theorem peatPush_bookkeeps (s : State) (typ origin : Nat) (data : List Byte) :
    Bookkeeps s (s.peatPush typ origin data) := by
  unfold State.peatPush
  split
  · exact Bookkeeps.trans (t := { s with peat := { s.peat with queue := _ } }) rfl ((Bookkeeps.refl _).setFld ..)
  · exact (Bookkeeps.refl s).satInc ..

theorem setLine_bookkeeps (s : State) (f l : Nat) : Bookkeeps s (s.setLine f l) := by unfold State.setLine; split <;> rfl

theorem vectorIssue_bookkeeps (v : Nat) (s : State) : Bookkeeps s (vectorIssue v s) := by
  unfold vectorIssue
  split <;> rfl

theorem hostNotice_bookkeeps (src v : Nat) (s : State) : Bookkeeps s (hostNotice src v s) := by
  unfold hostNotice
  split
  · rfl
  · exact ((Bookkeeps.refl s).setFld _ _ _).trans (vectorIssue_bookkeeps v _)

theorem SameRegs.setArrayBit {s t : State} {p : Nat → Prop} {r : Nat → Nat} {i : Nat} {b : Bool} (h : SameRegs s t p)
    (k : p (r (i / 32))) : SameRegs s (setArrayBit t r i b) p := h.setBit k

theorem vectorIssue_regs {s t : State} {p : Nat → Prop} {v : Nat} (h : SameRegs s t p) (k : p (R.MSIX_PBA (v / 32))) :
    SameRegs s (vectorIssue v t) p := by
  unfold vectorIssue
  split
  · exact h.trans (SameRegs.of_eq rfl rfl)
  · exact h.setArrayBit k

theorem hostNotice_regs {s t : State} {p : Nat → Prop} {src v : Nat} (h : SameRegs s t p)
    (hp : p (R.HOST_PEND (src / 32))) (hm : p (R.HOST_MERGED (src / 32))) (hv : p (R.MSIX_PBA (v / 32))) :
    SameRegs s (hostNotice src v t) p := by
  unfold hostNotice
  split
  · exact h.setArrayBit hm
  · exact vectorIssue_regs (h.setArrayBit hp) hv

theorem peatPush_regs {s t : State} {p : Nat → Prop} {typ origin : Nat} {data : List Byte} (h : SameRegs s t p)
    (k : p R.PEAT_STATUS) : SameRegs s (t.peatPush typ origin data) p := by
  unfold State.peatPush
  split
  · exact (h.trans (SameRegs.of_eq rfl rfl)).setFld k
  · exact h.satInc k

/-- The bit arrays of the event unit and that of the pending vectors do not overlap (15 R456, R482). -/
theorem hostPend_apart {i : Nat} (h : i < 32) (j k : Nat) :
    R.HOST_PEND i ≠ R.HOST_MERGED j ∧ R.HOST_PEND i ≠ R.MSIX_PBA k := by
  simp only [R.HOST_PEND, R.HOST_MERGED, R.MSIX_PBA]
  omega

theorem hostMerged_ne_msixPba {i : Nat} (h : i < 32) (j : Nat) : R.HOST_MERGED i ≠ R.MSIX_PBA j := by
  simp only [R.MSIX_PBA, R.HOST_MERGED]
  omega

theorem arrayBit_vectorIssue {r : Nat → Nat} {i v : Nat} (h : r (i / 32) ≠ R.MSIX_PBA (v / 32)) (s : State) :
    arrayBit (vectorIssue v s) r i = arrayBit s r i :=
  arrayBit_of_reg (vectorIssue_regs (p := (· = R.MSIX_PBA (v / 32))) (SameRegs.refl s _) rfl _ h).1

/-- After a notice the source's HOST_PEND stands (15 R482). -/
theorem arrayBit_hostPend_hostNotice {src : Nat} (h : src < 1024) (v : Nat) (s : State) :
    arrayBit (hostNotice src v s) R.HOST_PEND src = true := by
  have apart := fun k => hostPend_apart (i := src / 32) (by omega) (src / 32) k
  unfold hostNotice
  split
  · next hp => exact (arrayBit_setArrayBit_ne (apart 0).1 ..).trans hp
  · rw [arrayBit_vectorIssue (apart _).2, arrayBit_setArrayBit_self]

theorem hostNotice_merges {src : Nat} {s : State} (h : arrayBit s R.HOST_PEND src = true) (v : Nat) :
    arrayBit (hostNotice src v s) R.HOST_MERGED src = true ∧ (hostNotice src v s).out = s.out := by
  rw [hostNotice, if_pos h]
  exact ⟨arrayBit_setArrayBit_self .., rfl⟩

/-- Whether a vector is free depends on the function and on the vector's mask bit (15 R456, R459). -/
theorem vectorFree_congr {s t : State} {v : Nat} (h : t.pcie = s.pcie)
    (k : t.reg (R.MSIX_TABLE (4 * v + 3)) = s.reg (R.MSIX_TABLE (4 * v + 3))) : vectorFree t v = vectorFree s v := by
  unfold vectorFree hostOpen linkInsecure
  rw [h, k]

theorem hostNotice_sends {src v : Nat} {s : State} (hs : src < 1024) (h : arrayBit s R.HOST_PEND src = false)
    (hv : vectorFree s v = true) : (hostNotice src v s).out = s.out ++ [.msix v] := by
  have hn : R.MSIX_TABLE (4 * v + 3) ≠ R.HOST_PEND (src / 32) := by
    simp only [R.MSIX_TABLE, R.HOST_PEND]
    omega
  have hf : vectorFree (setArrayBit s R.HOST_PEND src true) v = true :=
    (vectorFree_congr (s := s) (t := setArrayBit s R.HOST_PEND src true) rfl (State.reg_setBit_ne s _ _ hn)).trans hv
  rw [hostNotice, h, if_neg Bool.false_ne_true, vectorIssue, if_pos hf]
  rfl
- - - - - - -
§ **Exercise description**:
Filter this listing and copy only the lines holding the word "Prop".

§ **Task response**:
theorem SameRegs.setArrayBit {s t : State} {p : Nat → Prop} {r : Nat → Nat} {i : Nat} {b : Bool} (h : SameRegs s t p)
theorem vectorIssue_regs {s t : State} {p : Nat → Prop} {v : Nat} (h : SameRegs s t p) (k : p (R.MSIX_PBA (v / 32))) :
theorem hostNotice_regs {s t : State} {p : Nat → Prop} {src v : Nat} (h : SameRegs s t p)
theorem peatPush_regs {s t : State} {p : Nat → Prop} {typ origin : Nat} {data : List Byte} (h : SameRegs s t p)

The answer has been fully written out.